Stevens-Johnson Syndrome/Toxic Epidermal Necrolysis
Stevens-Johnson Syndrome (SJS) and Toxic Epidermal Necrolysis (TEN) are two forms of the same serious skin condition that causes skin and even the lining of internal organs to shed and fall off. The two forms are so closely associated that doctors often group them together, referring to them as SJS/TEN.
Often starting with flu-like symptoms, SJS/TEN then causes skin to develop painful rashes and blisters. The top layer of skin then actually separates and falls off the body. If the patient's body loses less than 10 percent body surface area, it is classified as SJS [source: NIH]. Anywhere from 10 to 30 percent loss is considered overlapping SJS/TEN, and more than 30 percent is classified as TEN [source: Parrillo].
People usually develop SJS/TEN as a result of a reaction to a drug. The drugs include non-steroid anti-inflammatory drugs, Allopurinol, Phenytoin, Carbamazepine, barbiturates, anticonvulsants and sulfa antibiotics [source: Skin Association]. The reaction can start a week to two weeks after first taking the drug [source: NIH]. But in about a quarter of all cases, doctors have been unable to pinpoint what causes the onset of SJS [source: NIH].

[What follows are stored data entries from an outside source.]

-- ==== Sys2Proof/WellFormed.lean ====
section
/-! DEFINITION. Which requests are those of spec/30_encoding.md R80 to R88, and which events can come from
outside the controller (spec/00_scope.md R9). An `Instr` needs no check: each operand is a bit vector of
its field's own width or a finite list, so every term of `Instr` is an operation some request encodes. -/

namespace Sys2Proof

/-- "A command whose `cmd` is 0xB or 0xC is format CL; every other `cmd` is format C" (30_encoding.md R88). -/
def isLoaderCode (cmd : BitVec 4) : Bool :=
  cmd == 0xB#4 || cmd == 0xC#4

/-- A request has the form R80 to R84 and R88 give it: a format C word holds no loader code; a format CL
header holds one, with the payload of its command; a tick request is asserted. -/
def Request.wellFormed : Request → Bool
  | .c cmd => !isLoaderCode cmd
  | .cl header (.bytes _) => header.extractLsb' 16 4 == 0xB#4
  | .cl header (.text _) => header.extractLsb' 16 4 == 0xC#4
  | .cl _ .absent => false
  | .b _ => true
  | .t req => req == 1#1

/-- The bus transactions of format B come from the engine only, inside `EngineStep` (00_scope.md R9). -/
def Request.fromEngine : Request → Bool
  | .b _ => true
  | _ => false

/-- An event the outside world can deliver between two atomic operations (00_scope.md R8, R9): a switch
change, or a well-formed request that is not a bus transaction. -/
def Input.wellFormed : Input → Bool
  | .switches _ => true
  | .request r => r.wellFormed && !r.fromEngine

end Sys2Proof
end

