-- ==== Sys2Proof/Machine/Step.lean ====
section
/-! DEFINITION. One step of the machine: the next event of the queue, or, when none waits, the pending tick
(assumption log 1); and how the host places one request (log 2). -/

namespace Sys2Proof.Machine

/-- One atomic operation (spec/00_scope.md R8). The order of events is data (60_exceptions.md R176): every
interleaving of ticks, commands and switch changes is a value of `inputs`. With no event waiting the host is
free and the outstanding tick fires (42_scheduler.md R130, R132); with none outstanding the machine is quiescent
(70_reset_and_hazards.md R206) and the step changes nothing. -/
def step (s : State) : Host.Outcome State Fault Refusal :=
  match s.inputs with
  | [] => if s.tp then exec .tick s else .next s
  | .switches w :: rest => .next { s with inputs := rest, sw := w }
  | .request r :: rest =>
    match decode r with
    | .ok i => exec i { s with inputs := rest }
    | .error why => .refused (.malformedRequest why)

/-- `s` with the request of a table word next in the queue. A tick needs TP = 1 to fire (42_scheduler.md R132),
so placing one sets TP. A word that is no request leaves `s` alone. -/
def State.withFetchWord (s : State) (nbits w : Nat) : State :=
  match tableRequest nbits w with
  | none => s
  | some (.t req) => { s with inputs := .request (.t req) :: s.inputs, tp := true }
  | some r => { s with inputs := .request r :: s.inputs }

end Sys2Proof.Machine
end

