-- ==== Sys2Proof/Machine/Core.lean ====
section
/-! DEFINITION. The machine the host reads. -/

def Sys2Proof.core : Host.Core :=
  { State := Sys2Proof.Machine.State, Fault := Sys2Proof.Machine.Fault,
    Refusal := Sys2Proof.Machine.Refusal, step := Sys2Proof.Machine.step, reset := Sys2Proof.Machine.State.reset }
end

Each year, the condition affects only a few people per million [source: Physorg.com]. Though often curable depending on the severity, SJS/TEN can be life-threatening and usually requires hospitalization. Doctors may attempt to treat the condition with intravenous immunoglobulins, as well as antibiotics for skin infections and corticosteroids for inflammation [source: NIH].